YOUR OBJECTIVE: Filter the entries down to the lines containing "extractLsb", and copy those lines.

☆ ☆ ☆ ☆

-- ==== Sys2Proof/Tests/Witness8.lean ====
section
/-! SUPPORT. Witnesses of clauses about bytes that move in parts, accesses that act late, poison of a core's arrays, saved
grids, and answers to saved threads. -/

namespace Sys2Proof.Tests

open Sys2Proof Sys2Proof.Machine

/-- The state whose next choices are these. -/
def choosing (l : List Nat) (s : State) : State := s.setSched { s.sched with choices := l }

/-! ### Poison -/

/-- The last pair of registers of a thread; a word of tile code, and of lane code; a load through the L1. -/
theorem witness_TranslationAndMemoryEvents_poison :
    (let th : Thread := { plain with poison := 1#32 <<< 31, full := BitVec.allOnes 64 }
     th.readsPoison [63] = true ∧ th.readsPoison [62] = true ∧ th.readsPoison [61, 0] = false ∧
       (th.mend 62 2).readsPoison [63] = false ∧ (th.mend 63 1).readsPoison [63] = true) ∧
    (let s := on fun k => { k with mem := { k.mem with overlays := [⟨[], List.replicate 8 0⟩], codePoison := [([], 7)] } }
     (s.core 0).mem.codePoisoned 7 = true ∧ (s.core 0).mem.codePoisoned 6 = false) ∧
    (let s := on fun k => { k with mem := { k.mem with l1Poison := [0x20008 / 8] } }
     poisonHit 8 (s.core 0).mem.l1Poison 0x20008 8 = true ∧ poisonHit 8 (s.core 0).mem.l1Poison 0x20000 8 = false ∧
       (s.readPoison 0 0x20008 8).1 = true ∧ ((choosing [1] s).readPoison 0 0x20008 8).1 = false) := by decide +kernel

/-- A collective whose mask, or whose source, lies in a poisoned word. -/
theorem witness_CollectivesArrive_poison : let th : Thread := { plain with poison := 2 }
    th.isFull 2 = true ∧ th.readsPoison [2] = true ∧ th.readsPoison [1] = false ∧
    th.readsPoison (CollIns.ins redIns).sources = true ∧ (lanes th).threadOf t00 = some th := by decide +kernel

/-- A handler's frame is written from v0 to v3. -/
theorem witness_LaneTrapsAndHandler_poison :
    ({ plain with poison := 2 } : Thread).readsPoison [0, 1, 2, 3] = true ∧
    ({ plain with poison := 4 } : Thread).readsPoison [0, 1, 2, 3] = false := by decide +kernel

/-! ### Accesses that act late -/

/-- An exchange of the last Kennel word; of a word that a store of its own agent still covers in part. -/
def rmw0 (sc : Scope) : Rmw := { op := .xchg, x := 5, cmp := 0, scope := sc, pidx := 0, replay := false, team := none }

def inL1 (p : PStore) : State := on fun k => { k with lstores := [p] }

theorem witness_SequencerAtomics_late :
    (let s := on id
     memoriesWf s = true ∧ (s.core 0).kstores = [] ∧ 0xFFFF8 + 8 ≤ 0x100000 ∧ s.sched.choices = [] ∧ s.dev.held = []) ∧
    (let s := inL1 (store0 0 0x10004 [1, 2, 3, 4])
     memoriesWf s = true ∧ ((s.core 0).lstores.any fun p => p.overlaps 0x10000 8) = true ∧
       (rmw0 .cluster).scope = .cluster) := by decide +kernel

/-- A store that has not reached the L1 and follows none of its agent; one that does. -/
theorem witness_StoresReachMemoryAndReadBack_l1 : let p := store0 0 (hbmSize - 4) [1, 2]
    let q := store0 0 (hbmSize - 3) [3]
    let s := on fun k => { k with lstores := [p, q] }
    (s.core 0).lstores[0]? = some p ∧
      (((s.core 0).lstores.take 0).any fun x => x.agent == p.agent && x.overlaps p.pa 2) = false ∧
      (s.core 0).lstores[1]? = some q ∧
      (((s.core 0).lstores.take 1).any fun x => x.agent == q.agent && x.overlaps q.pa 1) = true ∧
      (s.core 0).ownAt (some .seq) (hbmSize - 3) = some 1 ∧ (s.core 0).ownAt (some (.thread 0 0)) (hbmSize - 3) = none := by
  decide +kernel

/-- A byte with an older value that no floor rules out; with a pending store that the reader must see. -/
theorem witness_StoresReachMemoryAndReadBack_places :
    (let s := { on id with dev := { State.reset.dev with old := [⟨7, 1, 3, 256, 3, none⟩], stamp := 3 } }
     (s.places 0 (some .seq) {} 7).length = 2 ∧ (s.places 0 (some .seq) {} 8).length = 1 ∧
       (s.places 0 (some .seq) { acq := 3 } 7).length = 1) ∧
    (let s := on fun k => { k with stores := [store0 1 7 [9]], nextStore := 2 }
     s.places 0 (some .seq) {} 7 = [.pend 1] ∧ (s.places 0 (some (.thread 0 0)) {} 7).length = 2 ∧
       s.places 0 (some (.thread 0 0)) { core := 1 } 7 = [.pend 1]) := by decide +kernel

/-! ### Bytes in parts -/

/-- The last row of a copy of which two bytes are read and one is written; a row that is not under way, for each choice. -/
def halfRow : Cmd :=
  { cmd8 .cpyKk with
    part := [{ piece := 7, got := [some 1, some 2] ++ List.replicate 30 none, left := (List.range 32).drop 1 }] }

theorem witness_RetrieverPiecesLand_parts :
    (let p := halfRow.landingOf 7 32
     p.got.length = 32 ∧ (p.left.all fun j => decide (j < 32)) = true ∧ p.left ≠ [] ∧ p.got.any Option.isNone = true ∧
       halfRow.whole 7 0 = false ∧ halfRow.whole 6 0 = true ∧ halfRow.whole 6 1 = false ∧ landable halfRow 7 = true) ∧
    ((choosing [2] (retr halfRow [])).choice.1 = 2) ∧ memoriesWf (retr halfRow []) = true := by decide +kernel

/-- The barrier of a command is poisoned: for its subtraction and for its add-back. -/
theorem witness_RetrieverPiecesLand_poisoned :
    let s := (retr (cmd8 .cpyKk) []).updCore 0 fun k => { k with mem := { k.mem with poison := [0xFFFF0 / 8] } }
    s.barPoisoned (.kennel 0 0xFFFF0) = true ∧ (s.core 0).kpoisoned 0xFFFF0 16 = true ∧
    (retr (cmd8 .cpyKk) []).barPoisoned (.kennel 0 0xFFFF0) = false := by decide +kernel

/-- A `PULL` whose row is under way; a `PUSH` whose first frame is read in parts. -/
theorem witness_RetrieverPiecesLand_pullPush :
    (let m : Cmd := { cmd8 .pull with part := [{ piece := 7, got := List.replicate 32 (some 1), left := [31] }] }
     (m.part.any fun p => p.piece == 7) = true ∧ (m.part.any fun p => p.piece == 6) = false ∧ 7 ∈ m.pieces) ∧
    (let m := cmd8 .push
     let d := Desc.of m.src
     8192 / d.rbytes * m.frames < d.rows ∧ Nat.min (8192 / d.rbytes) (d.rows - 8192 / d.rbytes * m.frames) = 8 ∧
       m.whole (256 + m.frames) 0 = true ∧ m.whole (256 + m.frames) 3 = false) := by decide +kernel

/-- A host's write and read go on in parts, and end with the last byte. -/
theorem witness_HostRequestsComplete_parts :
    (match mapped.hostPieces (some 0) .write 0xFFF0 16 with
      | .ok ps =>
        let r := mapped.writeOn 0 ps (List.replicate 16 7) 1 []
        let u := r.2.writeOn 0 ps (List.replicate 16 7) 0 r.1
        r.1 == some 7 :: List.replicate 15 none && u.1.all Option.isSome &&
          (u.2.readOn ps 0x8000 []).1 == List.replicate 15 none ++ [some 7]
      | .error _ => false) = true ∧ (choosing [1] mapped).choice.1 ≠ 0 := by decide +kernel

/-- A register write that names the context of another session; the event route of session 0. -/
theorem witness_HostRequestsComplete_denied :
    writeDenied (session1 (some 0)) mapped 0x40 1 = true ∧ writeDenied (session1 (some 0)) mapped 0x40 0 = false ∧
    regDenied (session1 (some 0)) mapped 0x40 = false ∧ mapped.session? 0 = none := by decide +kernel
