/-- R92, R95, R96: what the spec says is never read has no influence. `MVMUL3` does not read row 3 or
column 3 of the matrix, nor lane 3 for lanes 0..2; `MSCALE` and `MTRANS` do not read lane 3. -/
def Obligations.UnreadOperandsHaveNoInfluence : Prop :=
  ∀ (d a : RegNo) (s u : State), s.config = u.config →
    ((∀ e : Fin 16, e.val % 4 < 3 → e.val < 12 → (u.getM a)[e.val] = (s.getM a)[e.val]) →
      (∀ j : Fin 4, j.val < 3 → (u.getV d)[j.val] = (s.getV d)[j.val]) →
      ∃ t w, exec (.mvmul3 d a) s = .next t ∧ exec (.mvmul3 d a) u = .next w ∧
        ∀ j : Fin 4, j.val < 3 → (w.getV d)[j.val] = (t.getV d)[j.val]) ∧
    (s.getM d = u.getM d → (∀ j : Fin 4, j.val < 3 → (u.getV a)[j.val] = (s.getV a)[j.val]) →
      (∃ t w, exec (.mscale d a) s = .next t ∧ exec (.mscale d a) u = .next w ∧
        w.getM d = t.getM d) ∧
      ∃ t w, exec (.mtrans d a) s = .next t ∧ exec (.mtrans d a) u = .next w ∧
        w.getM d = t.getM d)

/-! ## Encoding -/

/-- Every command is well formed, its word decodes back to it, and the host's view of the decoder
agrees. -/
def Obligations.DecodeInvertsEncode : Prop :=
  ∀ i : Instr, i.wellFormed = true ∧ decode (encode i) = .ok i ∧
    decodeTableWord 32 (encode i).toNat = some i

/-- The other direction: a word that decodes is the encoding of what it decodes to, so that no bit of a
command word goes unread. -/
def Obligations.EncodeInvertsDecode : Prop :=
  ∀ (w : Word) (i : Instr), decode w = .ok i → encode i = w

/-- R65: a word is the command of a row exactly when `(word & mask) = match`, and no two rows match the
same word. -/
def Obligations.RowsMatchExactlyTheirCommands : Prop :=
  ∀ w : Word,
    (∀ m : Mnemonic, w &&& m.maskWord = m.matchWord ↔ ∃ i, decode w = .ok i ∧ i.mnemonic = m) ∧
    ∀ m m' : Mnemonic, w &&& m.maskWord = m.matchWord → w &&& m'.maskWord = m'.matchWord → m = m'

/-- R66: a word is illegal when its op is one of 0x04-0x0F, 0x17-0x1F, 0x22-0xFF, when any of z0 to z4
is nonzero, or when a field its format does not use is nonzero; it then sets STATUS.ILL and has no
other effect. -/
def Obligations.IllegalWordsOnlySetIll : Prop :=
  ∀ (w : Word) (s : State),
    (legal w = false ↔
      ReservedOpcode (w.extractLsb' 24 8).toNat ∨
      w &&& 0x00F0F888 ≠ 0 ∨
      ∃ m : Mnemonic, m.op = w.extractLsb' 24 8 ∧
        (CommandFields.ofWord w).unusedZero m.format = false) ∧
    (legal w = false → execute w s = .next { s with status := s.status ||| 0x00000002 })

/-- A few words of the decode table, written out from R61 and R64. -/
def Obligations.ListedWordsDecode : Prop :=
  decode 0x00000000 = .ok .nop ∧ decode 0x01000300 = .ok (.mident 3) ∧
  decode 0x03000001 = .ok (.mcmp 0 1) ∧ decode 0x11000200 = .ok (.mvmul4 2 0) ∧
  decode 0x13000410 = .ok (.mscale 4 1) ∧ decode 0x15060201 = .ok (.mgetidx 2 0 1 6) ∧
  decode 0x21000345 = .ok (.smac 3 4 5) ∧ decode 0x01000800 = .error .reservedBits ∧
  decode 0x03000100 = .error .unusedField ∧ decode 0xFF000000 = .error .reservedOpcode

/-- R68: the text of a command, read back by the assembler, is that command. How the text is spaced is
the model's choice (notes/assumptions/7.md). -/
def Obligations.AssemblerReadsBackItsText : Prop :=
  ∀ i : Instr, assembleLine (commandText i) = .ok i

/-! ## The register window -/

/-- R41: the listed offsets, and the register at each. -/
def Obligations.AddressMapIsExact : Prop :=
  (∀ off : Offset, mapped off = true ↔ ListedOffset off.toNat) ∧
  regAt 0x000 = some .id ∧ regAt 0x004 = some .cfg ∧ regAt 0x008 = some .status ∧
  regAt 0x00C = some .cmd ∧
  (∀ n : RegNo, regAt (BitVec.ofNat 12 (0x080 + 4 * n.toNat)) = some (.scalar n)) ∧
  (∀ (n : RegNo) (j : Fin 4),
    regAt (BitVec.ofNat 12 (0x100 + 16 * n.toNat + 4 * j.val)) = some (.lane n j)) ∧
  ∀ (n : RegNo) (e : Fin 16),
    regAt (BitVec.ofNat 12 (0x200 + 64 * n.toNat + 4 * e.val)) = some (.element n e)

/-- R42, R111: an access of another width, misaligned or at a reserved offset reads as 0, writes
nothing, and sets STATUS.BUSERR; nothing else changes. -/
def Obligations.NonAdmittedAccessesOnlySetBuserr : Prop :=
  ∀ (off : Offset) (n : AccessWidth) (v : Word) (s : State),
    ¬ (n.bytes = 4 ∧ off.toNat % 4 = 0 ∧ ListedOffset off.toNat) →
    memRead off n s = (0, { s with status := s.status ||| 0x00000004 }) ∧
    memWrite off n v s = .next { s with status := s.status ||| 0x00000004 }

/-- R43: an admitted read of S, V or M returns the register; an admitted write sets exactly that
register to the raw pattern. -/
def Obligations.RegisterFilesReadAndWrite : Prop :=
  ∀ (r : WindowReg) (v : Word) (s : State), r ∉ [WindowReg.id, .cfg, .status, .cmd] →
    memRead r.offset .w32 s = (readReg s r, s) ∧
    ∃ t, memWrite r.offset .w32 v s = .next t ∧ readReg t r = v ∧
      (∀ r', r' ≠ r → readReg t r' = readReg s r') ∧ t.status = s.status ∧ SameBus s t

☆ ☆ ☆ ☆

WRITTEN SOLUTION:
      ReservedOpcode (w.extractLsb' 24 8).toNat ∨
      ∃ m : Mnemonic, m.op = w.extractLsb' 24 8 ∧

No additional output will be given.